[<prev] [next>] [<thread-prev] [thread-next>] [day] [month] [year] [list]
Message-ID: <CALx6S344y8ze7Tp_yQ8yRW5YW2Vs6aY18HpKyE1L9Vq2VP9Yyg@mail.gmail.com>
Date: Tue, 2 Aug 2016 18:59:05 -0700
From: Tom Herbert <tom@...bertland.com>
To: Feng Gao <gfree.wind@...il.com>
Cc: Gao Feng <fgao@...ai8.com>,
"David S. Miller" <davem@...emloft.net>,
Philp Prindeville <philipp@...fish-solutions.com>,
Stephen Hemminger <stephen@...workplumber.org>,
Pravin B Shelar <pshelar@...ira.com>,
Alex Duyck <aduyck@...antis.com>,
Linux Kernel Network Developers <netdev@...r.kernel.org>
Subject: Re: [PATCH 1/1] rps: Inspect PPTP encapsulated by GRE to get flow hash
On Tue, Aug 2, 2016 at 5:28 PM, Feng Gao <gfree.wind@...il.com> wrote:
> Hi Tom.
>
> I quote some description in RFC 2637.
>
> /*********************************************************************/
> C
> (Bit 0) Checksum Present.

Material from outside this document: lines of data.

-- ==== Sys2Proof/Machine/Stripes.lean ====
section
/-!
DEFINITION. Machine/Stripes.lean: background verification, rebuild, reshape, and the commands on groups (R210 to R213, R228 to R246).
-/

namespace Sys2Proof.Machine

/-! ### Background verification (R228) -/

/-- PARITY_VERIFY: the parity of a COMPLETE row is checked within the SWEEP grant, against the pages that its members returned; where every
data member opens cleanly and parity disagrees, the row is PARITY_BAD: its parity members count as erased and it is collected ahead of the
policy. -/
def parityVerify (pool row : Nat) (opens : Bool) (pages : List (List Nat)) (s : State) : State :=
  match groupOf s pool, rowOf s pool row with
  | some g, some r =>
    if !r.verify ∨ r.st ≠ .programmed ∨ !isSet s (Reg.PAR_CTRL_BG_VERIFY r.seat) ∨ !mayRun s r.seat .sweep ∨ !ownsSide s g.side then s
    else
      let x := geomOf g r.geom
      let s := s |> rowMod pool row (fun r => { r with verify := false }) |> charge r.seat .sweep (4 * geomW x)
      if opens && !parityAgrees x.k x.m row pages then
        let par := (List.range x.m).map fun i => memberOf row (x.k + i) (geomW x)
        s |> bump (Reg.PAR_PARITY_BAD_COUNT r.seat)
          |> rowMod pool row (fun r => { r with ahead := true, erased := r.erased ++ par.filter fun m => !r.erased.contains m })
      else s
  | _, _ => s

/-- PARITY_VERIFY. -/
def execParityVerify (pool row : Nat) (opens : Bool) (pages : List (List Nat)) (s : State) : Host.Outcome State Fault Refusal :=
  go (running (parityVerify pool row opens pages) s)

/-! ### Rebuild (R231 to R235) -/

/-- Members of a band that a rebuild still has to bring to its target. -/
def rebuildMembers (g : Group) (b : Band) : List Nat :=
  let x := geomOf g b.geom
  (List.range (geomW x)).filter fun m => match x.shares[m]? with
    | some sh => sh.lost && !b.onTarget.contains m && (match rebuildOf g sh with | some r => !r.target.lost | none => false)
    | none => false

/-- Rows of a band that are not free. -/
def bandLive (g : Group) (band : Nat) : FMap Row := g.rows.filter fun r => bandOf g r.1 == band && r.2.st != .freed

/-- Order of a band in a rebuild (R232): least surviving redundancy, then rows in a dirty region, then its number. -/
def rebuildRank (g : Group) (e : Nat × Band) : Nat × Nat × Nat :=
  let l := bandLive g e.1
  let worst := l.foldl (fun n r => max n (rowGone g e.2 r.1 r.2)) 0
  ((geomOf g e.2.geom).m - min (geomOf g e.2.geom).m worst, if l.any (fun r => regionDirty g (r.1 / 16384)) then 0 else 1, e.1)

/-- One rank comes before another. -/
def rankLess (a b : Nat × Nat × Nat) : Bool :=
  decide (a.1 < b.1) || (a.1 == b.1 && (decide (a.2.1 < b.2.1) || (a.2.1 == b.2.1 && decide (a.2.2 < b.2.2))))

/-- The band that the rebuild works on, or the next: one whose rows have all been programmed and not all freed (R232). -/
def rebuildBand (g : Group) : Option (Nat × Band) :=
  match g.rebuilds.findSome? fun r => r.band with
  | some n => (fget g.bands n).map fun b => (n, b)
  | none => (g.bands.filter fun e => rebuildMembers g e.2 != [] && bandLive g e.1 != [] && (bandLive g e.1).all fun r => !rowUnsettled r.2).foldl
      (fun best e => match best with
        | some b => if rankLess (rebuildRank g e) (rebuildRank g b) then some e else best
        | none => some e) none

/-- The next row of the rebuild: rows of its band in ascending order. -/
def rebuildRow (g : Group) (n : Nat) : Option Nat :=
  let done := match g.rebuilds.find? fun r => r.band == some n with | some r => r.rows | none => []
  ((bandLive g n).find? fun r => !done.contains r.1).map (·.1)

/-- The block of a band on a rebuild target. -/
def targetBlock (g : Group) (t : Share) (n : Nat) : Nat × Nat := (t.die + n % max 1 g.dies, n / max 1 g.dies)

/-- A band's blocks with those of its members on their targets. -/
def onTargets (g : Group) (n : Nat) (b : Band) (ms : List Nat) : Band :=
  { b with blocks := (List.zip (List.range b.blocks.length) b.blocks).map fun p =>
      if ms.contains p.1 then (match ((geomOf g b.geom).shares[p.1]?).bind (rebuildOf g) with
        | some r => targetBlock g r.target n
        | none => p.2) else p.2 }

/-- A page fails to program on the target (R177, R232): its block is retired, the rows already rebuilt are copied to a spare, and the page is
programmed there. -/
def targetRetire (pool n m : Nat) (s : State) : State :=
  match (groupOf s pool).bind fun g => (fget g.bands n).map fun b => (g, b) with
  | none => s
  | some (g, b) => (match ((geomOf g b.geom).shares[m]?).bind (rebuildOf g) with
    | some r => blockRetireOn pool n m r.target (fkeep g.rows fun row x => bandOf g row == n && x.st == .programmed && r.rows.contains row) s
    | none => s)

/-- A rebuilt share takes the lost one's place in every geometry (R235). -/
def shareReplace (pool : Nat) (r : Rebuild) (s : State) : State :=
  let hit := fun (sh : Share) => sh.lost && sh.slot == r.slot && sh.idx == r.idx
  s |> groupMod pool (fun g => { g with
      bands := fmapV g.bands fun n b =>
        let ms := (List.range b.blocks.length).filter fun m => match (geomOf g b.geom).shares[m]? with | some sh => hit sh | none => false
        { onTargets g n b (ms.filter fun m => !b.onTarget.contains m) with onTarget := b.onTarget.filter fun m => !ms.contains m }
      geoms := fmapV g.geoms fun _ x => { x with shares := x.shares.map fun sh => if hit sh then { r.target with lost := false } else sh }
      rebuilds := g.rebuilds.filter fun x => !(x.slot == r.slot && x.idx == r.idx) })
    |> slotRelease r.slot |> redundancy

/-- Rebuilds with no band left to do have replaced their shares (R235). -/
def rebuildsEnd (pool : Nat) (s : State) : State :=
  match groupOf s pool with
  | none => s
  | some g => foldS g.rebuilds (fun r s =>
      let left := g.bands.any fun e => bandLive g e.1 != [] && (rebuildMembers g e.2).any fun m => match (geomOf g e.2.geom).shares[m]? with
        | some sh => sh.slot == r.slot && sh.idx == r.idx
        | none => false
      if left || r.target.lost then s else shareReplace pool r s) s

/-! ### Catching up after a bridge's restart (R555) -/

/-- Shares of a blade that restart catch up, or are lost (R555). -/
def restartingSet (slot : Nat) (v : Bool) (s : State) : State :=
  { s with par := { s.par with groups := fmapV s.par.groups fun _ g => { g with geoms := fmapV g.geoms fun _ x =>
      { x with shares := x.shares.map fun sh => if sh.slot = slot ∧ !sh.lost then { sh with restarting := v } else sh } } } }

/-- Every row written without a restarting blade has caught up: its shares no longer count as consumed (R555). -/
def caughtUp (slot : Nat) (s : State) : State :=
  match fget s.upd.restarts slot with
  | none => s
  | some r =>
    if r.back ∧ r.missed = [] then
      { s with upd := { s.upd with restarts := fdel s.upd.restarts slot } } |> restartingSet slot false |> redundancy
    else s

/-- The slot and the row that a catch-up does next in a pool: bands in the order of R232, rows ascending. -/
def catchNext (s : State) (pool : Nat) (g : Group) : Option (Nat × Nat) :=
  let l : List (Nat × Nat) := s.upd.restarts.foldl (fun (l : List (Nat × Nat)) e =>
    if e.2.back then l ++ (e.2.missed.filter fun k => keyHi k == pool).map fun k => (e.1, keyLo k) else l) []
  l.foldl (fun (best : Option (Nat × Nat)) x => match best with
    | none => some x
    | some b => (match fget g.bands (bandOf g x.2), fget g.bands (bandOf g b.2) with
      | some p, some q =>
        let rp := rebuildRank g (bandOf g x.2, p)
        let rq := rebuildRank g (bandOf g b.2, q)
        if rankLess rp rq || (!rankLess rq rp && decide (x.2 < b.2)) then some x else best
      | none, some _ => some x
      | _, none => best)) none

/-- A row written without a blade that has restarted is rebuilt onto that blade (R555); a row that is free again is left out. -/
def catchRow (pool slot row : Nat) (checksOk progOk : Bool) (s : State) : State :=
  match groupOf s pool with
  | none => s
  | some g =>
    let drop := fun (s : State) => caughtUp slot
      { s with upd := { s.upd with restarts := fmod s.upd.restarts slot fun r => { r with missed := r.missed.filter (· != pairKey pool row) } } }
    match fget g.rows row, fget g.bands (bandOf g row) with
    | some r, some b =>
      if rowUnsettled r ∨ !ownsSide s g.side ∨ !mayRun s r.seat .rebuild ∨ !isSet s (Reg.PAR_CTRL_REBUILD_EN r.seat) then s
      else
        let ms := (List.range (geomW (geomOf g b.geom))).filter fun m => match memberShare g b m with | some sh => sh.slot == slot | none => false
        let bad := rowHeld s pool row != [] && (!checksOk || decide ((aliveMembers g row).length < rowK g row))
        let s := when (rowHeld s pool row != [] && !checksOk) (bump (Reg.PAR_TAG_MISMATCH_COUNT r.seat)) s
        let s := if bad then rowLost pool row ms s else s
        let s := if progOk then s else foldS ms (fun m s => blockRetire pool (bandOf g row) m s) s
        s |> rowMod pool row (fun r => { r with erased := r.erased.filter fun m => !ms.contains m })
          |> when (rowHeld s pool row != [] && !bad) (rowDecode pool g row ms r.seat)
          |> foldS ms (fun m s => s |> rowHead pool row m |> memberOnFlash pool row m)
          |> charge r.seat .rebuild (4 * (rowK g row + ms.length)) |> drop
    | _, _ => drop s

/-- REBUILD_ROW (R232 to R235): the next row of the rebuild, within its grant: its lost members are reconstructed and programmed on their
targets; a row without live extents gets pad pages; when no set of survivors gives extents that pass, they are lost (R230, R236). -/
def rebuildStep (pool row : Nat) (checksOk progOk : Bool) (s : State) : State :=
  match groupOf s pool with
  | none => s
  | some g => (match rebuildBand g with
    | none => rebuildsEnd pool s
    | some (n, b) => (match rebuildRow g n, fget g.rows row with
      | some next, some r =>
        if next ≠ row ∨ !isSet s (Reg.PAR_CTRL_REBUILD_EN r.seat) ∨ !mayRun s r.seat .rebuild ∨ !ownsSide s g.side then s
        else
          let ms := rebuildMembers g b
          let fresh := !g.rebuilds.any fun x => x.band == some n
          let s := if fresh then groupMod pool (fun g => { g with bands := fset g.bands n (onTargets g n b ms) }) s else s
          let alive := (aliveMembers g row).length
          let bad := rowHeld s pool row != [] && (!checksOk || decide (alive < rowK g row))
          let s := when (rowHeld s pool row != [] && !checksOk) (bump (Reg.PAR_TAG_MISMATCH_COUNT r.seat)) s
          let s := if bad then rowLost pool row ms s else s
          let s := if progOk then s else foldS ms (fun m s => targetRetire pool n m s) s
          let mine := fun (x : Rebuild) => ms.any fun m => match (geomOf g b.geom).shares[m]? with
            | some sh => sh.slot == x.slot && sh.idx == x.idx
            | none => false
          let s := s |> rowMod pool row (fun r => { r with erased := r.erased.filter fun m => !ms.contains m })
            |> groupMod pool (fun g => { g with rebuilds := g.rebuilds.map fun x => if mine x then { x with band := some n, rows := x.rows ++ [row] } else x })
            |> when (rowHeld s pool row != [] && !bad) (rowDecode pool g row ms r.seat)
            |> foldS ms (fun m s => s |> rowHead pool row m |> memberOnFlash pool row m)
            |> charge r.seat .rebuild (4 * (rowK g row + ms.length))
          (match (groupOf s pool).bind fun g => rebuildRow g n with
            | some _ => s
            | none =>
              s |> groupMod pool (fun g => { g with
                  bands := fmod g.bands n fun b => { b with onTarget := b.onTarget ++ ms }
                  rebuilds := g.rebuilds.map fun x => if mine x then { x with band := none, rows := [], done := x.done + 1 } else x })
                |> rebuildsEnd pool)
      | none, _ => groupMod pool (fun g => { g with rebuilds := g.rebuilds.map fun x => { x with band := none, rows := [] } }) s
      | _, _ => s))

/-- REBUILD_ROW (R232 to R235, R555). -/
def execRebuildRow (pool row : Nat) (checksOk progOk : Bool) (s : State) : Host.Outcome State Fault Refusal :=
  go (running (fun s =>
    if groupHeld s pool then s
    else match (groupOf s pool).bind fun g => catchNext s pool g with
    | some (slot, next) => if next = row then catchRow pool slot row checksOk progOk s else rebuildStep pool row checksOk progOk s
    | none => rebuildStep pool row checksOk progOk s) s)

/-! ### Reshape (R239 to R246) -/

/-- Change the reshape. -/
def walkMod (f : Reshape → Reshape) (s : State) : State := { s with par := { s.par with reshape := f s.par.reshape } }

/-- Write a boundary record (R242): to the next slot of the seat that its sequence names. -/
def boundWrite (active : Bool) (s : State) : State :=
  let w := s.par.reshape
  let seq := match lastBound s w.pool with | some b => (b.seq + 1) % 4294967296 | none => 1
  let q := seq % s.hw.seats
  let slot := fgetD s.par.boundNext q 0
  let r : Boundary := ⟨w.pool, w.boundary, w.start, s.stk.ext, seq, w.reverse, active, w.src, w.tgt, true⟩
  { s with par := { s.par with bounds := fset s.par.bounds (pairKey q slot) r, boundNext := fset s.par.boundNext q ((slot + 1) % 8192) } }
    |> ancWrote q 9 |> walkMod (fun w => { w with sinceRec := 0 })
    |> (fun s => foldS (seatList s) (fun n s => wr (Reg.PAR_RESHAPE_SEQ_SEQUENCE n) seq s) s)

Set to zero (0).
>
Note that the requirement is "*Set* to zero"; it is not must check to
be zero on reception. Per the robustness principle (part about be
liberal in what you receive) it is allowable to process the flag if
the bit is set set. In practice this is nice to have because we know
that overloading fields in GRE (seq, csum in particular) with private
data has been done before. Consolidating makes for cleaner code, and
if someone is really violating the protocol the worst thing that would
happen it that they would just get suboptimal RPS for those packets.
> R
> (Bit 1) Routing Present. Set to zero (0).
>
> K
> (Bit 2) Key Present. Set to one (1).
> S
> (Bit 3) Sequence Number Present. Set to one (1) if a payload
> (data) packet is present. Set to zero (0) if payload is not
> present (GRE packet is an Acknowledgment only).
>
> s
> (Bit 4) Strict source route present. Set to zero (0).
>
> Recur
> (Bits 5-7) Recursion control. Set to zero (0).
>
> A
> (Bit 8) Acknowledgment sequence number present. Set to one (1) if
> packet contains Acknowledgment Number to be used for acknowledging
> previously transmitted data.
>
> Flags
> (Bits 9-12) Must be set to zero (0).
>
> Ver
> (Bits 13-15) Must contain 1 (enhanced GRE).
>
> Protocol Type
> Set to hex 880B [8].
>
> Key
> Use of the Key field is up to the implementation. PPTP uses it as
> follows:
> Payload Length
> (High 2 octets of Key) Size of the payload, not including
> the GRE header
>
> Call ID
> (Low 2 octets) Contains the Peer's Call ID for the session
> to which this packet belongs.
> /*********************************************************************/
>
> Just a reminder, the version description is "contain 1", not "set 1".
>
I think your misinterpreting that (at least I hope :-) ). "Contains 1"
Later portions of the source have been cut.